Implications of Enactment
The different enforcement mechanisms that have apparently been incorporated into the recent drafts have major implications for the likely impact of the AML. As has been the experience in the United States, giving sectoral regulators primary jurisdiction over competition enforcement in their sectors is likely to result in industries that are relatively insulated from vigorous competition. Sectoral regulators are constitutionally predisposed toward industrial policy such as fostering national champions and protecting incumbents and not toward allowing market forces to act freely. Similarly, having a commission composed of representatives of sectoral regulators and a cross section of other governmental entities is likely to result in politically driven enforcement, rather than the thoughtful development of a coherent competition policy. In addition, having several enforcement agencies with jurisdiction over different provisions of the AML is likely to result in jurisdictional overlap and controversy since it may not be uncommon for a single course of conduct to arguably implicate more than one provision of the AML.
As for administrative monopolies, there is substantial concern that the AML will do little to increase competitiveness in the Chinese economy if local protectionism is not directly addressed. The fact that the principle of prohibiting administrative monopolies was retained (albeit without any enforcement provisions) in the November 2005 draft may reflect some consensus that local protectionism is counterproductive. Those who favor adoption of strong prohibitions against administrative monopolies argue that the greatest impediment to a competitive economy in China is local protectionism. Therefore, it should be the central target of any meaningful Chinese competition law (Xinwen Weekly, December 6, 2005).

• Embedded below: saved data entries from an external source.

-- ==== Sys2Proof/Tests/Slice0.lean ====
section
/-!
SUPPORT. Tests of single steps, ill-formed commands that WellFormed refuses, and for every statement with hypotheses a state and operands
that meet them (witness_<its name>). Expected values come from the worked examples and tables of spec/.
-/
namespace Sys2Proof.Tests
open Sys2Proof Sys2Proof.Machine

set_option Elab.async false

/-! ## States to build tests from -/

/-- A session on USB with every privilege. -/
def ses : Session :=
  { id := 1, usb := true, ip := 0, port := 0, priv := 0x1FF, halfOpen := false, serial := 7, openedAt := 0, lastGood := 0 }

/-- A request with the TAG it takes under a session's host-to-module key (10 R336). -/
def signed (x : Session) (r : Req) : Req := { r with tag := ofBytes (cmac (leBytes 16 x.keyIn) (reqBytes r)) }
/-- Its first request. -/
def req : Req := signed ses { ses := 1, seq := 1, usb := true }

/-- A module that has started, locked at HCN 1000, with one session. -/
def live : State :=
  { State.reset with
    pow := { State.reset.pow with phase := .complete, signHiZ := false, pulseHiZ := false }
    tb := { State.reset.tb with st := .locked, running := true, hcn := 1000, period := 4000000, vnomA := 230000, vnomB := 230000 }
    vxc := { State.reset.vxc with sessions := [ses] }
    keys := { State.reset.keys with rootOk := true }
    now := 1000000000 }

/-- The module without a session. -/
def shut : State := { live with vxc := {} }

theorem served_live : ∀ n ∈ [Priv.read, .operate, .configure, .keys, .update, .clear, .mem, .test, .lifecycle, .anyone],
    Served live req ses n := by decide +kernel

/-! ## Well-formed commands: one ill-formed term for each check -/

theorem wf_smoke : (Instr.sysNotifyRead req 0 65535).wf = true ∧ (Instr.mramScrubPass {} [524287] []).wf = true := by decide +kernel
theorem illformed_req : (Instr.sysStatus { req with ses := 2 ^ 32 }).wf = false ∧ (Instr.sysStatus { req with seq := 2 ^ 32 }).wf = false ∧
    (Instr.sysStatus { req with ip := 2 ^ 32 }).wf = false ∧
    (Instr.sysStatus { req with payload := [256] }).wf = false ∧ (Instr.sysStatus { req with via := { port := 2 } }).wf = false ∧ (Instr.sysStatus { req with port := 65536 }).wf = false := by decide +kernel
theorem illformed_fits : (Instr.sysNotifyRead req (2 ^ 32) 0).wf = false ∧ (Instr.sysNotifyRead req 0 65536).wf = false := by decide +kernel
theorem illformed_below : (Instr.twinExpiry {} 64).wf = false ∧ (Instr.voterDisagree {} .c 4 false).wf = false := by decide +kernel
theorem illformed_bytes : (Instr.updBlock req 0 [256]).wf = false ∧ (Instr.updBlock req 0 (List.replicate 1025 0)).wf = false := by decide +kernel
theorem illformed_len : (Instr.graphCurveWrite req 0 []).wf = false ∧ (Instr.graphEdgeWrite req 0 []).wf = false := by decide +kernel
theorem illformed_signed : (Instr.ptpAdjWrite {} .mem (2 ^ 63)).wf = false ∧ (Instr.calibrationStep {} true (-32769) 0).wf = false := by decide +kernel
theorem illformed_site : (Instr.schedSiteWrite req { stdOfs := 32768 }).wf = false ∧ (Instr.schedSiteWrite req { defFloor := 65536 }).wf = false := by
  decide +kernel
def hdr0 : PkgHeader := ⟨true, 0, 0, true, 1, 0, 0, 0, 2048, 0, []⟩
theorem illformed_header : (Instr.updHeader req { hdr0 with secVer := 256 } 0).wf = false ∧
    (Instr.updHeader req { hdr0 with dir := [⟨1, 0, 0, [], 0, 0⟩] } 0).wf = false ∧ (Instr.updHeader req hdr0 (2 ^ 512)).wf = false := by decide +kernel
theorem illformed_rep : (Instr.presRise { f := 8, slot := 0, idx := 0 } 0 0 false).wf = false ∧
    (Instr.presRise { f := 0, slot := 0, idx := 2048 } 0 0 false).wf = false := by decide +kernel
theorem illformed_sample : (Instr.meterRecordComplete {} 0 [[⟨2 ^ 23, 0⟩], [], []] false).wf = false := by decide +kernel
theorem illformed_sbus : (Instr.sbusResponse {} 0 ⟨true, 0, 0, 0, 0, List.replicate 240 0⟩).wf = false ∧
    (Instr.sbusResponse {} 0 ⟨true, 256, 0, 0, 0, []⟩).wf = false := by decide +kernel
def eth0 : EthFrame := { src := 5, len := 100, vid := none, ptp := false, peerDelay := false, trailer := some (10, 3), handled := true }
theorem illformed_eth : (Instr.ethFrameRx {} 0 { eth0 with src := 2 ^ 48 }).wf = false ∧ (Instr.ethFrameRx {} 0 { eth0 with vid := some 4096 }).wf = false ∧
    (Instr.ethFrameRx {} 0 { eth0 with trailer := some (16, 0) }).wf = false ∧ (Instr.ethFrameRx {} 2 eth0).wf = false := by decide +kernel

/-! ## Witnesses: states and operands that meet every hypothesis of a statement -/

/-- The step of a state with a command in front answers a next state that satisfies `p`. -/
def after (c : Instr) (s : State) (p : State → Bool) : Bool :=
  match step (s.front c) with
  | .next t => p t
  | _ => false

theorem witness_StepsRunTheQueueInOrder : State.reset.pending = [] := by decide
def memLive : State := { live with mem := { bytes := [(0x100, 5)], poisoned := [] } }
theorem witness_MemoryStaysCanonical : memLive.mem.wf = true ∧ after (.backupSwitchVbat {}) memLive (fun t => t.mem.wf) = true := by decide +kernel
theorem witness_IntakeQueuesStayWithinTheirDepth :
    live.ev.bounded = true ∧ after (.usbBusReset {}) live (fun t => t.ev.bounded && decide (t.ev.qM.length = 1)) = true := by decide +kernel
def bkLive : State := { live with bk := { live.bk with valid := true, sub := 32767, secs := 1000000, step := some true } }
theorem witness_CalendarStaysInRange : bkLive.bk.inRange = true ∧ after (.rtcStepApply {}) bkLive (fun t => t.bk.inRange) = true := by decide +kernel

/-- A session whose highest request SEQ is 100. -/
def ses100 : Session := { ses with hi := 100, seen := 0xFFFFFFFFFFFFFFFF, answered := [⟨99, 0x0101, .ok, []⟩] }
def live100 : State := { live with vxc := { live.vxc with sessions := [ses100] } }
def half : Session := { ses with halfOpen := true }
def liveHalf : State := { live with vxc := { live.vxc with sessions := [half] } }
/-- A request over UDP to port 0, tagged for VLAN 5 as the settings in force ask. -/
def reqUdp : Req := { ses := 1, seq := 1, ip := 9, size := 32, via := { vid := some 5 } }
def udp : State := { live with
  vxc := { live.vxc with netInForce := { ipv4 := 7, vlan := 5 }, sessions := [{ ses with usb := false, ip := 9 }] }
  net := { live.net with ports := [(0, { link := true })] } }
theorem witness_UnansweredTrafficIsDropped :
    (hostRow (.sysStatus req)).isSome = true ∧ ((State.reset.tick {}).deaf req = true ∧ State.reset.pow.phase ≠ .bootStuck) ∧
    ((udp.tick {}).deaf reqUdp = false ∧ ((udp.tick {}).arrived { reqUdp with frag := true }).1 = false ∧ ((udp.tick {}).arrived reqUdp).1 = true) ∧
    (malformed { req with size := 31 } = some 0 ∧ malformed { req with size := 1433, len := 1401 } = some 1 ∧ malformed { req with flags := 2 } = some 2 ∧
      malformed { req with flags := 1 } = some 3 ∧ malformed { req with size := 1432, len := 1400 } = none) ∧
    (Heard live { req with ses := 0 } ∧ noTag { req with ses := 0 } = false) ∧ Heard udp { reqUdp with ses := 0 } ∧
    (Heard live req ∧ live.session 2 = none) ∧ (liveHalf.session 1 = some half ∧ half.halfOpen = true) ∧
    (Heard live req ∧ live.session 1 = some ses ∧ ses.usb = req.usb ∧ ses.tagOk { req with payload := [0] } = false ∧ ses.tagOk req = true) ∧
    (∃ x, udp.session 1 = some x ∧ x.usb = false ∧ x.ip ≠ 8) ∧
    (live100.session 1 = some ses100 ∧ ses100.seqVerdict 100 = .stale ∧ ses100.seqVerdict 36 = .stale) := by
  refine ⟨?_, ?_, ?_, ?_, ?_, ?_, ?_, ?_, ?_, ⟨_, rfl, ?_⟩, ?_⟩ <;> decide +kernel
theorem witness_StoredResponseGoesOutAgain : live100.session 1 = some ses100 ∧ Heard live100 (signed ses100 { req with seq := 99 }) ∧
    ses100.tagOk (signed ses100 { req with seq := 99 }) = true ∧ noTag (signed ses100 { req with seq := 99 }) = false ∧
    ses100.seqVerdict 99 = .again ⟨99, 0x0101, .ok, []⟩ := by decide +kernel
theorem witness_TakenSequenceNumberIsNeverNewAgain : ses.seqVerdict 1 = .fresh ∧
    { ses100 with seen := 1#64 }.seqVerdict 37 = .fresh ∧ { ses100 with seen := 1#64 }.seqVerdict 36 ≠ .fresh := by decide +kernel
def busy : Session := { ses with outst := List.replicate 8 (0, 0, 0) }
def liveBusy : State := { live with vxc := { live.vxc with sessions := [busy] } }
def poor : Session := { ses with priv := 1 }
def livePoor : State := { live with vxc := { live.vxc with sessions := [poor] } }
theorem witness_DeniedThenLengthThenBusy : (Heard liveBusy req ∧ InSession liveBusy req busy ∧ 8 ≤ busy.outst.length) ∧
    (Heard livePoor req ∧ InSession livePoor req poor ∧ Priv.configure.ok poor.priv = false ∧ Priv.read.ok poor.priv = true) ∧
    (Heard live { req with lenOk := false } ∧ InSession live { req with lenOk := false } ses ∧ Priv.configure.ok ses.priv = true) := by
  decide +kernel
def reqOpen : Req := { usb := true, flags := 0x10, size := 16 }
theorem witness_UnauthenticatedSubset : Heard live reqOpen ∧ noTag reqOpen = true ∧ reqOpen.ses = 0 ∧
    ((hostRow (.sysIdentify reqOpen)).map (fun e => e.2.openRead) = some true) ∧ ((hostRow (.sysNetRead reqOpen)).map (fun e => e.2.openRead) = some false) := by
  decide +kernel
theorem witness_AnswerIsOneResponse : live.session ses.id = some ses := by decide +kernel
def cert1 : HostCert := ⟨7, pubPoint 1⟩
/-- A module whose operator key has the private part 1. -/
def owned : State := { shut with
  nv := shut.nv.setSlots [(2, { attr := 0x4000000000000000 })]
  keys := { shut.keys with plain := [(2, pubPoint 1)] } }
theorem witness_SessionOpenHoldsAHalfOpenSession : Heard shut reqOpen ∧ noTag reqOpen = true ∧ 4 ≤ shut.pow.phase.rank ∧ shut.vxc.sessions.length < 4 ∧
    (shut.heardAt reqOpen).authFails true 7 cert1 (ecdsaSign 1 7 1) 0 0 = false := by decide +kernel
theorem witness_SessionOpenHoldsAHalfOpenSession_certified : (owned.heardAt reqOpen).authFails false 7 cert1 (ecdsaSign 1 7 1) 0 0 = false := by decide +kernel
def noted : Session := { ses with tokens := 0, waiting := [3], ring := [⟨3, 0x0B80, false, .ok, []⟩], nseq := 3 }
theorem witness_SessionsOpenLiveAndEnd : liveHalf.session 1 = some half ∧ half.seqVerdict 1 = .fresh ∧ live.session 1 = some ses ∧
    ses.lastGood + 300 * secC ≤ live.now + 119000000000 ∧ half.openedAt + 5 * secC ≤ live.now + 119000000000 ∧
    (let y : Session := { ses with tokens := 15 }
     y.waiting = [] ∧ y.tokens < 16 ∧ ({ live with vxc := { live.vxc with sessions := [y] } } : State).session 1 = some y ∧
      y.tokenAt + secC / 64 ≤ live.now) ∧ noted.tokens < 16 ∧
    (({ live with vxc := { live.vxc with sessions := [noted] } } : State).session 1 = some noted) ∧
    noted.ring.find? (fun m => m.nseq == 3) = some ⟨3, 0x0B80, false, .ok, []⟩ := by decide +kernel
/-- A half-open session that waits for the signature of hash 7 under the private key 1. -/
def half1 : Session := { half with hostPub := pubPoint 1, transcript := 7 }
def liveHalf1 : State := { live with vxc := { live.vxc with sessions := [half1] } }
theorem witness_SessionsOpenLiveAndEnd_confirm : Heard liveHalf1 req ∧ InSession liveHalf1 req half1 ∧ half1.halfOpen = true ∧ half1.outst.length < 8 ∧
    liveHalf1.now + 0 < half1.openedAt + 5 * secC ∧ ecdsaOk half1.hostPub half1.transcript (ecdsaSign 1 7 1) = true ∧ Served live req ses .anyone := by
  decide +kernel
theorem witness_SysCommandsTakeEffect : Served live req ses .read ∧ (0 ≤ ses.nseq ∧ 3 ≤ noted.nseq) ∧ Served live req ses .configure ∧
    Served live { req with lenOk := true } ses .anyone := by decide +kernel
theorem witness_LifeCycleChangeDestroysKeys : Served live req ses .lifecycle ∧ lifecycleOk 0 1 63 = true ∧ lifecycleOk 0 3 1 = true ∧
    lifecycleOk 0 2 63 = false ∧ lifecycleOk 0 1 1 = false := by decide +kernel
theorem witness_TimeCommandsTakeEffect : (∀ n ∈ [Priv.read, .configure], Served live req ses n) ∧
    (let t := State.taken { live with jnc := { live.jnc with stamps := [(1000 % 1024, 1000#256)] } } req ses
     ∀ k, 1000 ≤ k → k < 1001 → (t.stampOf k).isSome = true) ∧ (State.taken live req ses).net.src = none ∧
    live.nv.ptp.moved live.nv.ptp 0 = some 0 ∧ live.nv.ptp.moved ⟨200, 201, 0, 0, 0⟩ 0 = none := by decide +kernel
theorem witness_HostSetsAndStepsTheClock : Served live req ses .configure ∧ 29 ≤ monthDays 0 2 ∧ 31 ≤ monthDays 199 12 ∧
    live.rtc.lockout = false ∧ live.bk.crossing = none ∧ live.nv.site.dstEn = false ∧ (State.taken live req ses).stepCause true false = 0 := by decide +kernel
theorem witness_TimeBlockReadsAreCoherent : live.rtc.isolated = false ∧ live.bk.onVbat = false ∧ live.runs .m = true ∧
    (live.tick {}).frozen = none ∧ ({ live with rtc := { live.rtc with shadow := some (5, 6, live.now) } } : State).frozen = some (5, 6) ∧
    live.now + secC ≤ live.now + 400000000 ∧ ({ live with bk := { live.bk with crossing := some 0 } } : State).bk.crossing = some 0 := by decide +kernel
def bufd : State := { live with rtc := { live.rtc with wrMin := some 59, wrHour := some 23, wrDay := some 29, wrMonth := some 2, wrYear := some 0 } }
theorem witness_SetsAreValidatedAndApplied : (bufd.tick {}).setCause (fld 59#32 0 6) = 0 ∧ (bufd.tick {}).setCause (fld 60#32 0 6) = 2 ∧
    (live.tick {}).setCause 0 = 1 ∧ ({ live with rtc := { live.rtc with lockout := true } } : State).rtc.lockout = true ∧
    ({ live with bk := { live.bk with crossing := some 5 } } : State).bk.crossing.isSome = true := by decide +kernel
def summer : State := { live with
  nv := live.nv.setSite { dstEn := true }
  bk := { live.bk with valid := true, sub := 32767, secs := ruleSecs ⟨3, 5, 6, 120⟩ 20 - 1 } }
theorem witness_ClockStepsAndBackupDomainEvents : (live.tick {}).stepCause true false = 0 ∧ (live.tick {}).stepCause false false = 4 ∧
    (live.tick {}).stepCause true true = 5 ∧ ({ live with bk := { live.bk with step := some true } } : State).bk.step.isSome = true ∧
    (bkLive.bk.step = some true ∧ (bkLive.tick {}).bk.sub = 32767) ∧
    (summer.runs .m = true ∧ summer.runs .c = true ∧ summer.nv.site.dstEn = true ∧ (summer.tick {}).bk.valid = true ∧ summer.nv.dstActive = false ∧
      (summer.tick {}).bk.secs + 1 = ruleSecs summer.nv.site.dstStart (yearOf (((summer.tick {}).bk.secs + 1) / 86400)) ∧
      (summer.tick {}).stepCause true false = 0) := by decide +kernel
theorem witness_SecondsRefineTheCalendar : civil (6311433598 / 86400) = (199, 12, 31) ∧ 6311433598 + 1 < calSecs ∧
    (let s : State := { live with bk := { live.bk with sub := 32767, secs := 6311433599 } }
     (s.tick {}).bk.secs = 6311433599 ∧ (s.tick {}).bk.sub = 32767 ∧ s.bk.step = none) := by decide +kernel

Others argue, as Huang Yikun did in the January 16 issue of The Economic Observer, that while administrative monopolies are a major problem, it is one that needs to be addressed outside of a competition law, especially one in the form of the November 2005 draft; a much more powerful remedy is needed to counter the forces that advocate the maintenance of the status quo. Moreover, from the perspective of commentators such as Huang, a Chinese competition law would do better to address the major industries that are arguably outside the jurisdiction of the draft AML being considered, particularly regulated sectors such as telecommunications and transportation.

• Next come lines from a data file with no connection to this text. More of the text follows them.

theorem execSysSubscribe (r : Req) (classes : BitVec 16) (sevMin : Nat) (s : State) : Answers s (Machine.execSysSubscribe r classes sevMin s) := by
  unfold Machine.execSysSubscribe
  exact hostCmd (fun _ _ => AnsKeeps.checked (AnsKeeps.ok (onSession (refl _)))) _ _ _

theorem execSysNotifyRead (r : Req) (first count : Nat) (s : State) : Answers s (Machine.execSysNotifyRead r first count s) := by
  unfold Machine.execSysNotifyRead
  dsimp only
  exact hostCmd
    (fun _ _ => by
      split
      · exact AnsKeeps.no
      · exact AnsKeeps.checked (AnsKeeps.ok (refl _))) _ _ _

theorem execSysSessions (r : Req) (s : State) : Answers s (Machine.execSysSessions r s) := by
  unfold Machine.execSysSessions
  dsimp only
  exact hostCmd (fun _ _ => AnsKeeps.ok (refl _)) _ _ _

theorem execSysNetSet (r : Req) (ipv4 mask gw vlan : Nat) (s : State) : Answers s (Machine.execSysNetSet r ipv4 mask gw vlan s) := by
  unfold Machine.execSysNetSet
  exact hostCmd (fun _ _ => AnsKeeps.checked (AnsKeeps.ok (onNv (refl _)))) _ _ _

theorem execSysNetRead (r : Req) (s : State) : Answers s (Machine.execSysNetRead r s) := by
  unfold Machine.execSysNetRead
  exact hostCmd (fun _ _ => AnsKeeps.ok (refl _)) _ _ _

theorem lifecycle {s₀ s : State} {new : Nat} (h : Keeps s₀ s) : Keeps s₀ (s.lifecycle new) := by
  unfold Machine.State.lifecycle
  dsimp only
  exact record (endAll h)

theorem execSysLifecycle (r : Req) (new serialChk : Nat) (s : State) : Answers s (Machine.execSysLifecycle r new serialChk s) := by
  unfold Machine.execSysLifecycle
  exact hostCmd (fun _ _ => AnsKeeps.checked (AnsKeeps.okThen (refl _) (fun _ => lifecycle (refl _)))) _ _ _

theorem execUnlistedCmdRequest (r : Req) (cmd : Nat) (s : State) : Answers s (Machine.execUnlistedCmdRequest r cmd s) := by
  unfold Machine.execUnlistedCmdRequest
  exact hostCmd (fun _ _ => AnsKeeps.no) _ _ _

theorem execSessionConfirmTimeout (dt : Dt) (ses : Nat) (s : State) : Answers s (Machine.execSessionConfirmTimeout dt ses s) := by
  unfold Machine.execSessionConfirmTimeout
  dsimp only
  exact Answers.next
    (by
      split
      · exact ite (dropSession (tick (refl _))) (tick (refl _))
      · exact tick (refl _))

theorem execSessionIdleTimeout (dt : Dt) (ses : Nat) (s : State) : Answers s (Machine.execSessionIdleTimeout dt ses s) := by
  unfold Machine.execSessionIdleTimeout
  dsimp only
  exact Answers.next
    (by
      split
      · exact ite (tick (refl _)) (endSession (tick (refl _)))
      · exact tick (refl _))

theorem execUsbBusReset (dt : Dt) (s : State) : Answers s (Machine.execUsbBusReset dt s) := by
  unfold Machine.execUsbBusReset
  dsimp only
  exact Answers.next (foldl (fun _ _ => endSession (refl _)) (tick (refl _)))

The outcome of the debate on both these issues will have major implications for the impact of the AML once it is enacted. If, as appears increasingly unlikely, an independent enforcement agency is established, then the potential for development of a coherent competition law regime is greatly enhanced. If there is an independent enforcement agency that is adequately staffed and provided with resources, crucial factors determining the impact of the law will be the implementing regulations and processes adopted by the agency. If detailed provisions regarding administrative monopolies are not enacted and only a statement of principle is retained in the final statute, there remains the potential that the principle will take root and lead to the development of a body of law and, perhaps more importantly, a culture that curtails local protectionism.